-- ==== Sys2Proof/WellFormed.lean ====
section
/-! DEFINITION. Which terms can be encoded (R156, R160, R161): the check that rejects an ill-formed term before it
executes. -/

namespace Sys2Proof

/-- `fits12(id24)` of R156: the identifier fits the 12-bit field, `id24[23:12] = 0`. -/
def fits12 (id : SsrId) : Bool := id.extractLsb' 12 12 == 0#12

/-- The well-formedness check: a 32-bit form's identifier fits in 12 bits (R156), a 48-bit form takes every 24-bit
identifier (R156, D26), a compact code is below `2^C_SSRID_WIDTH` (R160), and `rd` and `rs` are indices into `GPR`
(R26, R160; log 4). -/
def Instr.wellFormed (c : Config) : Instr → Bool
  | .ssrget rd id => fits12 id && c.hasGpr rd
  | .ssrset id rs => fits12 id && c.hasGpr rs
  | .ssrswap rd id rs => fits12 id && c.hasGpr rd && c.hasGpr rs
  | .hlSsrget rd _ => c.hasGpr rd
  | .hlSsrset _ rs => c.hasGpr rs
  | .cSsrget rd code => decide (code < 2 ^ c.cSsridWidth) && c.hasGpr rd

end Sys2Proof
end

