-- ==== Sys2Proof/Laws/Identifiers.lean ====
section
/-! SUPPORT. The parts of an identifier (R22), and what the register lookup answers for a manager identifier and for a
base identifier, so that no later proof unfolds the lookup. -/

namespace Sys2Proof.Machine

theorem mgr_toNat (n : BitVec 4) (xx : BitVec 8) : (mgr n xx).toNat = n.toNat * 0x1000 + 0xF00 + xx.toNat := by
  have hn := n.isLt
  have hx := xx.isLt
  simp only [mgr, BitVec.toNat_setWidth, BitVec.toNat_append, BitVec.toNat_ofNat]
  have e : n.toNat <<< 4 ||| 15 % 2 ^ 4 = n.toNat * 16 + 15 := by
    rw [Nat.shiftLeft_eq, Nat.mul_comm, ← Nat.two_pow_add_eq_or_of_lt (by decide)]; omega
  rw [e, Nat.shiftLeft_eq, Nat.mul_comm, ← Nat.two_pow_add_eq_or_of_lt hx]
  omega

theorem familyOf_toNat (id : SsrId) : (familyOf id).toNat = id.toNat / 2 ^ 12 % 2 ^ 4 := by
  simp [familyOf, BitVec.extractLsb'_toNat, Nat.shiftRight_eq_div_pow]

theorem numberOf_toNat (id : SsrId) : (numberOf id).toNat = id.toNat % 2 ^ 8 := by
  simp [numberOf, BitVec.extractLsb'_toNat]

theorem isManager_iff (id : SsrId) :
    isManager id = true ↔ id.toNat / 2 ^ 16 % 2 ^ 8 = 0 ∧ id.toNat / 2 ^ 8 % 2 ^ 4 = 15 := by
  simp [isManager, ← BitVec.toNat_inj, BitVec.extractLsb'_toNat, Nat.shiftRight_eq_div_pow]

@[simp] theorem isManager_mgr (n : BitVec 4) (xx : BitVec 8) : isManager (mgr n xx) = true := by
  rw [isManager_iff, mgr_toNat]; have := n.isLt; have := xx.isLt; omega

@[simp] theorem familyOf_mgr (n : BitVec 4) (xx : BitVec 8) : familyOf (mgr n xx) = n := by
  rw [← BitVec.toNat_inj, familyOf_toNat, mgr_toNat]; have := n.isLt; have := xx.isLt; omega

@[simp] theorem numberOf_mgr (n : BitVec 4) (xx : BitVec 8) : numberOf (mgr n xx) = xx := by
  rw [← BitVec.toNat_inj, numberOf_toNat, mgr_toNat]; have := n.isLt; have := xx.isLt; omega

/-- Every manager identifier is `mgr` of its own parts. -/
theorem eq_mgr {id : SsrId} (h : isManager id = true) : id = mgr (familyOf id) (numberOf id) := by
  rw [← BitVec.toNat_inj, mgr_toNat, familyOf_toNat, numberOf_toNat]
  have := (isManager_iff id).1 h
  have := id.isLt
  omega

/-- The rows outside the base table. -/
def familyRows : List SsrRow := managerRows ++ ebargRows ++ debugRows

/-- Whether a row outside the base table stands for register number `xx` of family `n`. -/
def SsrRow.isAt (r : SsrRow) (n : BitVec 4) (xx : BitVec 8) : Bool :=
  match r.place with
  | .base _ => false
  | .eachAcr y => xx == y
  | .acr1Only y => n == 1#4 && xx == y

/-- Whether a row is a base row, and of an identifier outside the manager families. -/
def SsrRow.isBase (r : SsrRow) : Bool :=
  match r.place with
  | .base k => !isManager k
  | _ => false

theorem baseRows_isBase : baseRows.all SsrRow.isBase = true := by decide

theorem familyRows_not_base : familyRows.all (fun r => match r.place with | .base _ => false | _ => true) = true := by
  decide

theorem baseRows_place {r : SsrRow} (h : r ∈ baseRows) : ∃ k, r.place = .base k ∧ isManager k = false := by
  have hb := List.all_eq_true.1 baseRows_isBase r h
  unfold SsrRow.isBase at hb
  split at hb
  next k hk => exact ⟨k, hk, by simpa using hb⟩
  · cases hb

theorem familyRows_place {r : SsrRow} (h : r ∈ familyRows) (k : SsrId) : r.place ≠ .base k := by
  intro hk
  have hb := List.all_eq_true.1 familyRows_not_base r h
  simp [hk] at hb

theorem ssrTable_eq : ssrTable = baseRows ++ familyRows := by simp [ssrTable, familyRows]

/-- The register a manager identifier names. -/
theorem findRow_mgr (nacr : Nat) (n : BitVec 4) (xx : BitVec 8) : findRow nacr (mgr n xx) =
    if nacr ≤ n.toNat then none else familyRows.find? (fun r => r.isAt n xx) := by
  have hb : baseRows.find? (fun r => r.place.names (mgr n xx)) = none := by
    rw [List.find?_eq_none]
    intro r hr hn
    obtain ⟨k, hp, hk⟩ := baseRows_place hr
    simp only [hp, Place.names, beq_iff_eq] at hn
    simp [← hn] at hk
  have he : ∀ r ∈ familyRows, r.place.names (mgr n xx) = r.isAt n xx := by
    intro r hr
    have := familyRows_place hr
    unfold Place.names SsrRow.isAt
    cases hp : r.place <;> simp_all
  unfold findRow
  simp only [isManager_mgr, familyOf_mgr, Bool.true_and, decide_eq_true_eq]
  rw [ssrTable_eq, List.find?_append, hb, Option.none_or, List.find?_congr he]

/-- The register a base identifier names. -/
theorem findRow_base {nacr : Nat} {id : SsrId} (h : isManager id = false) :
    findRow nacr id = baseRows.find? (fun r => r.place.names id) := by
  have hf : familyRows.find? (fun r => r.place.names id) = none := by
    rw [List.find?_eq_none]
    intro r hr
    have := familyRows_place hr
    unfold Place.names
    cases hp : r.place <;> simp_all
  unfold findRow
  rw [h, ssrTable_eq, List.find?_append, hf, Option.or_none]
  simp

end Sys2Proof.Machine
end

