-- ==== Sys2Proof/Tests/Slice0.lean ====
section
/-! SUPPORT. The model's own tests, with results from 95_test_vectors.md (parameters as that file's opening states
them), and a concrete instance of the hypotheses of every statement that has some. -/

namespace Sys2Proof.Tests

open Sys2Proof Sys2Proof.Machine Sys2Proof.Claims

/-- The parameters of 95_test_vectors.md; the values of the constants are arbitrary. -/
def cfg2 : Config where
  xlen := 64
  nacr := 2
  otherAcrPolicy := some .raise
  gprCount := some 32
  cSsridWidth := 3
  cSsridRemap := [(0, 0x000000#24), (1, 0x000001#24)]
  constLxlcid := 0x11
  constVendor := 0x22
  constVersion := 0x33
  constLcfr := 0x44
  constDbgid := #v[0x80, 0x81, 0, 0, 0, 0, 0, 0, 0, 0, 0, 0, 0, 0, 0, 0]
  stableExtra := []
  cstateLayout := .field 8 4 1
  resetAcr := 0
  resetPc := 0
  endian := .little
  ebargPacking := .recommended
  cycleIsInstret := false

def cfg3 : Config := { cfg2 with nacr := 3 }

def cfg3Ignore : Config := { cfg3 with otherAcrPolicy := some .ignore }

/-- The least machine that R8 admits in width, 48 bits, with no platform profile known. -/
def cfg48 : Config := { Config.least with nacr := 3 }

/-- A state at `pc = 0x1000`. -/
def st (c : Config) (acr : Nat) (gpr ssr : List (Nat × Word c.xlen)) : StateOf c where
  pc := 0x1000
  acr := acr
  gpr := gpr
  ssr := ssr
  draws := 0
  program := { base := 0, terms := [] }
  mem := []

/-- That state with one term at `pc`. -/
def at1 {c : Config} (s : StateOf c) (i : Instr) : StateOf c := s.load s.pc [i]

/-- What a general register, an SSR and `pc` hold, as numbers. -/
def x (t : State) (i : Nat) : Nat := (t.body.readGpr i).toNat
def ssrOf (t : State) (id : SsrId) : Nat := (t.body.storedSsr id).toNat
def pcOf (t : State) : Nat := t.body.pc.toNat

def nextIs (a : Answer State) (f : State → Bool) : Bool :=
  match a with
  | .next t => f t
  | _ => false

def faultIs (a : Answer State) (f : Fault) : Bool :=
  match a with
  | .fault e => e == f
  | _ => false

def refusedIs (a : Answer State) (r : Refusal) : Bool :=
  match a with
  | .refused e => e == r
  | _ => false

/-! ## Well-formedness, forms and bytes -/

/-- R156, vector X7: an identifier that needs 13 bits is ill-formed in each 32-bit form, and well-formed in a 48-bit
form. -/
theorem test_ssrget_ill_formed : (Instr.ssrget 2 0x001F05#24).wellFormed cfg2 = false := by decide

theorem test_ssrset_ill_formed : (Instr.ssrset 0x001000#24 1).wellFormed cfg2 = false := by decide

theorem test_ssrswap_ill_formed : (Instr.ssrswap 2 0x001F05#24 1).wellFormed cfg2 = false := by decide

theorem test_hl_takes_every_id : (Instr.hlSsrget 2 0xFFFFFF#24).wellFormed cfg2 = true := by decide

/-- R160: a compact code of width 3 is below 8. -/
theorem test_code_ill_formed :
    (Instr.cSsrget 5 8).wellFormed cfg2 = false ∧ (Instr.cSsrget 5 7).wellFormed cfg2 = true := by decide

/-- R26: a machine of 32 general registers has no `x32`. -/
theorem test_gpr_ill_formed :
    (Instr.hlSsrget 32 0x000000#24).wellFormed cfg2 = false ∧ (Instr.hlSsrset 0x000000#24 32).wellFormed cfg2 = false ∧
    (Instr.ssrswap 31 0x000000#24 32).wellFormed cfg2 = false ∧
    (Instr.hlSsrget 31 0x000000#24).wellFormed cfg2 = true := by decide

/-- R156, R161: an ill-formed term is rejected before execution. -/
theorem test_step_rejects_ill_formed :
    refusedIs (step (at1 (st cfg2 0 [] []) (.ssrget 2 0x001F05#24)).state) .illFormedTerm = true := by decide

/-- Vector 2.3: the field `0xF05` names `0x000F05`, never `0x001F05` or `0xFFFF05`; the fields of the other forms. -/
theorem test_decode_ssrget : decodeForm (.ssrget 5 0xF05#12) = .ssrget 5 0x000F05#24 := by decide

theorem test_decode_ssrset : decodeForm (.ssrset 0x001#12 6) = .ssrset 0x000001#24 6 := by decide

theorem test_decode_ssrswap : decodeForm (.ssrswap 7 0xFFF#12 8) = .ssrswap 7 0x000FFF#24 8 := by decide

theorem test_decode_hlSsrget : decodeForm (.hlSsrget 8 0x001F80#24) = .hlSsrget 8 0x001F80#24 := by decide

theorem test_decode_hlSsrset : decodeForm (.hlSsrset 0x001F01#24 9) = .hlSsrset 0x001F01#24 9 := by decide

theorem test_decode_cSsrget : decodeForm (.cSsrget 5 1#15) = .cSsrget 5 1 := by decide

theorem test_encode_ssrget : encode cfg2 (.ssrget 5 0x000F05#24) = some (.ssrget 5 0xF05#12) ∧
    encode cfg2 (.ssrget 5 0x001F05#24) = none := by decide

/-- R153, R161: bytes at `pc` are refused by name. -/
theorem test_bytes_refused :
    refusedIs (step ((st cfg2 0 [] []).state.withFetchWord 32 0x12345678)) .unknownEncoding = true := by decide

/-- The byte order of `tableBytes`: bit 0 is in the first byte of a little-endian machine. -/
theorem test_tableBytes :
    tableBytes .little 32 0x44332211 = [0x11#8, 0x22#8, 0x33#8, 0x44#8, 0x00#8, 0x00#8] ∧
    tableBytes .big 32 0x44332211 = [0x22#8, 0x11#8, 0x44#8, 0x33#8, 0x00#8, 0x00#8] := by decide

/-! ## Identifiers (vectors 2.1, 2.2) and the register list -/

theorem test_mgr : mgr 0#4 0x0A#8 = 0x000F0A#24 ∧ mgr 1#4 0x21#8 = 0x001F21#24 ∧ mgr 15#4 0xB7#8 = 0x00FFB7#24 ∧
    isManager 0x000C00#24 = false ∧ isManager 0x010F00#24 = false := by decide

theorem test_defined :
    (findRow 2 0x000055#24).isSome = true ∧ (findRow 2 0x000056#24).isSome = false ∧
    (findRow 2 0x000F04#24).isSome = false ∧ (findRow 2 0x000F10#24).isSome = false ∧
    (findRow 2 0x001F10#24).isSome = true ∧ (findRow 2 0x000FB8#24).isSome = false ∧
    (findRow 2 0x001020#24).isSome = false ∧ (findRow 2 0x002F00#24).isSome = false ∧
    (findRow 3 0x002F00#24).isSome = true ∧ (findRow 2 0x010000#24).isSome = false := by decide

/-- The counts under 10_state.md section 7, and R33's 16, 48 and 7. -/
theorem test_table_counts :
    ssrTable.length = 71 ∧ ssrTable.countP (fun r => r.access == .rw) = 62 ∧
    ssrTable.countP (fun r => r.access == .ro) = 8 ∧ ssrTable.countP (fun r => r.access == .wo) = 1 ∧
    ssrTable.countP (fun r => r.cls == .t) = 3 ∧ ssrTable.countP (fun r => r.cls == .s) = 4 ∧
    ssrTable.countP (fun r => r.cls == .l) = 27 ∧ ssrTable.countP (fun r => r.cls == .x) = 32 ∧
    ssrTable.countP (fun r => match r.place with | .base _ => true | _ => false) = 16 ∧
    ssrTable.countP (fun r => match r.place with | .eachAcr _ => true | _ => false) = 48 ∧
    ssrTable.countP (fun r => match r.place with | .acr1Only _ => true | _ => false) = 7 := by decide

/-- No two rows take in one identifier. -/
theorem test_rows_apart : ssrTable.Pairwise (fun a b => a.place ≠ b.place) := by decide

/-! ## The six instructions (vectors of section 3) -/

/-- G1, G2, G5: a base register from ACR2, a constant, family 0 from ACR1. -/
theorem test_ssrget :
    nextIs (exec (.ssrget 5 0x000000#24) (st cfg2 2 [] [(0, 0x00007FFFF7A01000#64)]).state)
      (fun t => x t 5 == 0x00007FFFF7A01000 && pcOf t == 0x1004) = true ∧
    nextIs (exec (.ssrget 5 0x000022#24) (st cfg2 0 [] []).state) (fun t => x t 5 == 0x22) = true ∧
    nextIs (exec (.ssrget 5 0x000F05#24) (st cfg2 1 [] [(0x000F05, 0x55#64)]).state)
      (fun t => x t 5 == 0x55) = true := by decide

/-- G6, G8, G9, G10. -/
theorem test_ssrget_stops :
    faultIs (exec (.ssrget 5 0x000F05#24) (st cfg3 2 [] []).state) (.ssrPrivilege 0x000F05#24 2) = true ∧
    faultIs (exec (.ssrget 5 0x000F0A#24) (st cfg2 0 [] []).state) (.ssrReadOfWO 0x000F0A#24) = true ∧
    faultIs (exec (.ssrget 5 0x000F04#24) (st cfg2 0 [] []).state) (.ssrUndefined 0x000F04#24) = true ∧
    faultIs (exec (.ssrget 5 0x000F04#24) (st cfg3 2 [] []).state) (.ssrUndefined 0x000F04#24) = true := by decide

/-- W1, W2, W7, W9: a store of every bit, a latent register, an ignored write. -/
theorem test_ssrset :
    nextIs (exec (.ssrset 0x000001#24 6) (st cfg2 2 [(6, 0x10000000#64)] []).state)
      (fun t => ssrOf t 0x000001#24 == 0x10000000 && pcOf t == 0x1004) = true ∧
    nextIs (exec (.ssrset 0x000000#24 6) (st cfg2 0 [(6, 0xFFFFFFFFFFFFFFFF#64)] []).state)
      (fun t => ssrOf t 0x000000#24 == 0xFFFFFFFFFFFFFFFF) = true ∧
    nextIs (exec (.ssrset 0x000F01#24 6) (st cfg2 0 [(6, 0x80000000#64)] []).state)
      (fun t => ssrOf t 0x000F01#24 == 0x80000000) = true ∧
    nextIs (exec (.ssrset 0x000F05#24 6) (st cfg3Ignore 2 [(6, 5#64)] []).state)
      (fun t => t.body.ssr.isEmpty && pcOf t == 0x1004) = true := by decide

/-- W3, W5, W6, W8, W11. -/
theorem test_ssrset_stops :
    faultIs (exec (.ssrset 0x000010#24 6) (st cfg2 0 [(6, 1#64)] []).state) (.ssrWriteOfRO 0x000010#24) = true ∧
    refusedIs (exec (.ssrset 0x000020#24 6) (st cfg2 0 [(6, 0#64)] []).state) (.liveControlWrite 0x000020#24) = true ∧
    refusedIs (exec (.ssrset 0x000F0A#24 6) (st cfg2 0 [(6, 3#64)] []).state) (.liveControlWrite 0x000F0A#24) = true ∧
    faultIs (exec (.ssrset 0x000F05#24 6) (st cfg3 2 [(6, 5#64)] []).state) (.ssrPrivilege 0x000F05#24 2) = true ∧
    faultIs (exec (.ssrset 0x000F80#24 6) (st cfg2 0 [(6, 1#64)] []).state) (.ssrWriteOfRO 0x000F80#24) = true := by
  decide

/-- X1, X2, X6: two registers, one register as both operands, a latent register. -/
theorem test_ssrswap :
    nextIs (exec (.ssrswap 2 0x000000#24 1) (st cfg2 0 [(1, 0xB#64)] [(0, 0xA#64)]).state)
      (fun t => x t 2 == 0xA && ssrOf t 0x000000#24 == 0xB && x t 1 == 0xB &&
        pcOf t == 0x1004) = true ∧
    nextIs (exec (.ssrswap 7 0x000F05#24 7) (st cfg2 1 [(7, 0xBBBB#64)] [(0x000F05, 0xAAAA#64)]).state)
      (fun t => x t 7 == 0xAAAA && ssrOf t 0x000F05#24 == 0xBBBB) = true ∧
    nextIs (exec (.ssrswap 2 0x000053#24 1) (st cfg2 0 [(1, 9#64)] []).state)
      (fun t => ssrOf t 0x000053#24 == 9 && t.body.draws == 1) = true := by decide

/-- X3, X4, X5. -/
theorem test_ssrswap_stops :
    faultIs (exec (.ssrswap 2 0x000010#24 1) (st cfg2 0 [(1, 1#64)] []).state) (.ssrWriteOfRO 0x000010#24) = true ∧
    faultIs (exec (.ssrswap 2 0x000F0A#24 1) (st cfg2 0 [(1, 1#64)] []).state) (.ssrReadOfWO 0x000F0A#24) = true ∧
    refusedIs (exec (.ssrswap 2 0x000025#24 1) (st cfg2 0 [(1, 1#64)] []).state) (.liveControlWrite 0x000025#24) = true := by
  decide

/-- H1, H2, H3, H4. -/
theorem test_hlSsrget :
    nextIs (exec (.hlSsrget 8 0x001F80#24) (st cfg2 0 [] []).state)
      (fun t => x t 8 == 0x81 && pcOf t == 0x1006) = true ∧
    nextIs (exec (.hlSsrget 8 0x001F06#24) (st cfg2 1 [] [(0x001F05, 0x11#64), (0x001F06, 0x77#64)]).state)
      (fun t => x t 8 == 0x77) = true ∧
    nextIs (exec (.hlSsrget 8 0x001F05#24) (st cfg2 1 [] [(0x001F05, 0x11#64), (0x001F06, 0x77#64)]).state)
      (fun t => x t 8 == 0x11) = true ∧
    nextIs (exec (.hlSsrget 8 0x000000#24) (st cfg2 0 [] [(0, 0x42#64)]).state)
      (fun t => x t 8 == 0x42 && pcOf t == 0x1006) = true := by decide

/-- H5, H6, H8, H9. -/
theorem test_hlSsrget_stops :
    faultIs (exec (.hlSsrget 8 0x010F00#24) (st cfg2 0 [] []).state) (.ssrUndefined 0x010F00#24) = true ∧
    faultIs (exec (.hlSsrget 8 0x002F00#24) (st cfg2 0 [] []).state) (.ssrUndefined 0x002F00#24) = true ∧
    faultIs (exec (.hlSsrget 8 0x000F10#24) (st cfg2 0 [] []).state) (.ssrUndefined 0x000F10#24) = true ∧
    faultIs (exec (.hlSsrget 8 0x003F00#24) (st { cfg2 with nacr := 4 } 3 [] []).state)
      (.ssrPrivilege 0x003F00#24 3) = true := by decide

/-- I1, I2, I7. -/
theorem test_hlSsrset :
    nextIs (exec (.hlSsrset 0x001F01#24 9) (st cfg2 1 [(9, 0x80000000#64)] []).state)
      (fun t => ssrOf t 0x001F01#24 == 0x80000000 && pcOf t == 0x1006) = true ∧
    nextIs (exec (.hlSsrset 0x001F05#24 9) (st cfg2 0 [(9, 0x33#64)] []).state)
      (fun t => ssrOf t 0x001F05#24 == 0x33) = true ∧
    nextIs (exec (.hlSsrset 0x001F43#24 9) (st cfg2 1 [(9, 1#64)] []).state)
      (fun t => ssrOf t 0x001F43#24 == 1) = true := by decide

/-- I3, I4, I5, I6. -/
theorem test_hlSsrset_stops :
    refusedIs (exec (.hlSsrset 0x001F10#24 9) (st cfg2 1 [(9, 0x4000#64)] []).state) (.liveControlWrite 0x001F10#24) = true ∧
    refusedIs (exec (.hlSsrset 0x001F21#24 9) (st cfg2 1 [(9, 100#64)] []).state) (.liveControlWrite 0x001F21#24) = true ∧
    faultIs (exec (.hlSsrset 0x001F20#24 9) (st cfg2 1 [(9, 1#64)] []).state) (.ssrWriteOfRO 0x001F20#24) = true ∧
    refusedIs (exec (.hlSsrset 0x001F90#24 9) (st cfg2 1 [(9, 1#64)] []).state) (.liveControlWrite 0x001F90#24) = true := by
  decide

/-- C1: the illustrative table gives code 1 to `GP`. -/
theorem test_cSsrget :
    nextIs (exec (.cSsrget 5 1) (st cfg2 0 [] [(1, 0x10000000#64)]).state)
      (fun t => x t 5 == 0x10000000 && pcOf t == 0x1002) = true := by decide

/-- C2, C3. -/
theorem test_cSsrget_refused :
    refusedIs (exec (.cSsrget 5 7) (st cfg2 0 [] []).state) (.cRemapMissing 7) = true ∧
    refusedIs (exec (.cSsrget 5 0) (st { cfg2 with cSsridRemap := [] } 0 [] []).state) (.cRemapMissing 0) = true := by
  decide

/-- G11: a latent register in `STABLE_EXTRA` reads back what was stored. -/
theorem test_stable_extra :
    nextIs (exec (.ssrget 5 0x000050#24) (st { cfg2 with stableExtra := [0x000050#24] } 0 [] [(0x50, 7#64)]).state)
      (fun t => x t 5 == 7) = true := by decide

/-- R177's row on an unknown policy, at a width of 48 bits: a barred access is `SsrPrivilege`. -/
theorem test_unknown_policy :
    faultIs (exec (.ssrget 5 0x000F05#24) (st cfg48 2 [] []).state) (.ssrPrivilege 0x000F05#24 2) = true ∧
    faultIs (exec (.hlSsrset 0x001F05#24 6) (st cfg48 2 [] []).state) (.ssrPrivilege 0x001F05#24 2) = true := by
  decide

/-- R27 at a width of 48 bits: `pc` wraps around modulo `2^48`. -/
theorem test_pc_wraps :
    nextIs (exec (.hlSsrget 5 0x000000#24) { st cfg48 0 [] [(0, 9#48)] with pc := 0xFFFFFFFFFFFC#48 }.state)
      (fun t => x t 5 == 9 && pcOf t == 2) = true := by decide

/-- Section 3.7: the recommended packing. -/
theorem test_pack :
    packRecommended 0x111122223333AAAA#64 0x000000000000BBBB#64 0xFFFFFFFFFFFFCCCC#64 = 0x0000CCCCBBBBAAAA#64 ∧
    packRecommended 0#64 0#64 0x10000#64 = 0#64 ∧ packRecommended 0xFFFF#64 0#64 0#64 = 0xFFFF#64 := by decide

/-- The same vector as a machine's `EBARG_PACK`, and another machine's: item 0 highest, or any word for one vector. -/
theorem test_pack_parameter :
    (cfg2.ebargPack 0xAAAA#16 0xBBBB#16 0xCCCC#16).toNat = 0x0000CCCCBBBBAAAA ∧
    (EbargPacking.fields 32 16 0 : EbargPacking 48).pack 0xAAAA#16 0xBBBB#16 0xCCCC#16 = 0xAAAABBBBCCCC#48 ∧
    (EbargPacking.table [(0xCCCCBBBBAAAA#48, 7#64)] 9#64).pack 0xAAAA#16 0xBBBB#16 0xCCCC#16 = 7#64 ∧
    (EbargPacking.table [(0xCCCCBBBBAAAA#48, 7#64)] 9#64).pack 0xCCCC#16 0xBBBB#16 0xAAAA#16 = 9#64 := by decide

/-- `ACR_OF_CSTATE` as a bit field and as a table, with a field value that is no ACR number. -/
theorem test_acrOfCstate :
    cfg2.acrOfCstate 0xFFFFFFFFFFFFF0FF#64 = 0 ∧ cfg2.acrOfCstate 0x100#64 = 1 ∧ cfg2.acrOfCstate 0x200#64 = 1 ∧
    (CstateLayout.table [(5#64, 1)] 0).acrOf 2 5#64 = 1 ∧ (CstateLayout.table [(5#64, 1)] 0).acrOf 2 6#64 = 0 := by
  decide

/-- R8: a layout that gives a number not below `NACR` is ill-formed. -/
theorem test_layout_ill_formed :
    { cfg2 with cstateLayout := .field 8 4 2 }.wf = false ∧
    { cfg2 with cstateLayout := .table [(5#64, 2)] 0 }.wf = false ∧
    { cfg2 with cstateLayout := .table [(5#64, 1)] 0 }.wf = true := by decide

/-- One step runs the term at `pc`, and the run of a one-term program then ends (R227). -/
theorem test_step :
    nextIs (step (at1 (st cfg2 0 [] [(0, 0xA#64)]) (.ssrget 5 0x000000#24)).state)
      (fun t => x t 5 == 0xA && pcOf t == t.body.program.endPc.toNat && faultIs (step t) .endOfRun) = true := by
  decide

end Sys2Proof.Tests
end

----------

▶ [Work required] Copy out the range of lines above starting at the line with "recommended packing. -/" and ending at the line with "(EbargPacking.fields 32 16", exactly and including both.

▶ [Task result]
/-- Section 3.7: the recommended packing. -/
theorem test_pack :
    packRecommended 0x111122223333AAAA#64 0x000000000000BBBB#64 0xFFFFFFFFFFFFCCCC#64 = 0x0000CCCCBBBBAAAA#64 ∧
    packRecommended 0#64 0#64 0x10000#64 = 0#64 ∧ packRecommended 0xFFFF#64 0#64 0#64 = 0xFFFF#64 := by decide

/-- The same vector as a machine's `EBARG_PACK`, and another machine's: item 0 highest, or any word for one vector. -/
theorem test_pack_parameter :
    (cfg2.ebargPack 0xAAAA#16 0xBBBB#16 0xCCCC#16).toNat = 0x0000CCCCBBBBAAAA ∧
    (EbargPacking.fields 32 16 0 : EbargPacking 48).pack 0xAAAA#16 0xBBBB#16 0xCCCC#16 = 0xAAAABBBBCCCC#48 ∧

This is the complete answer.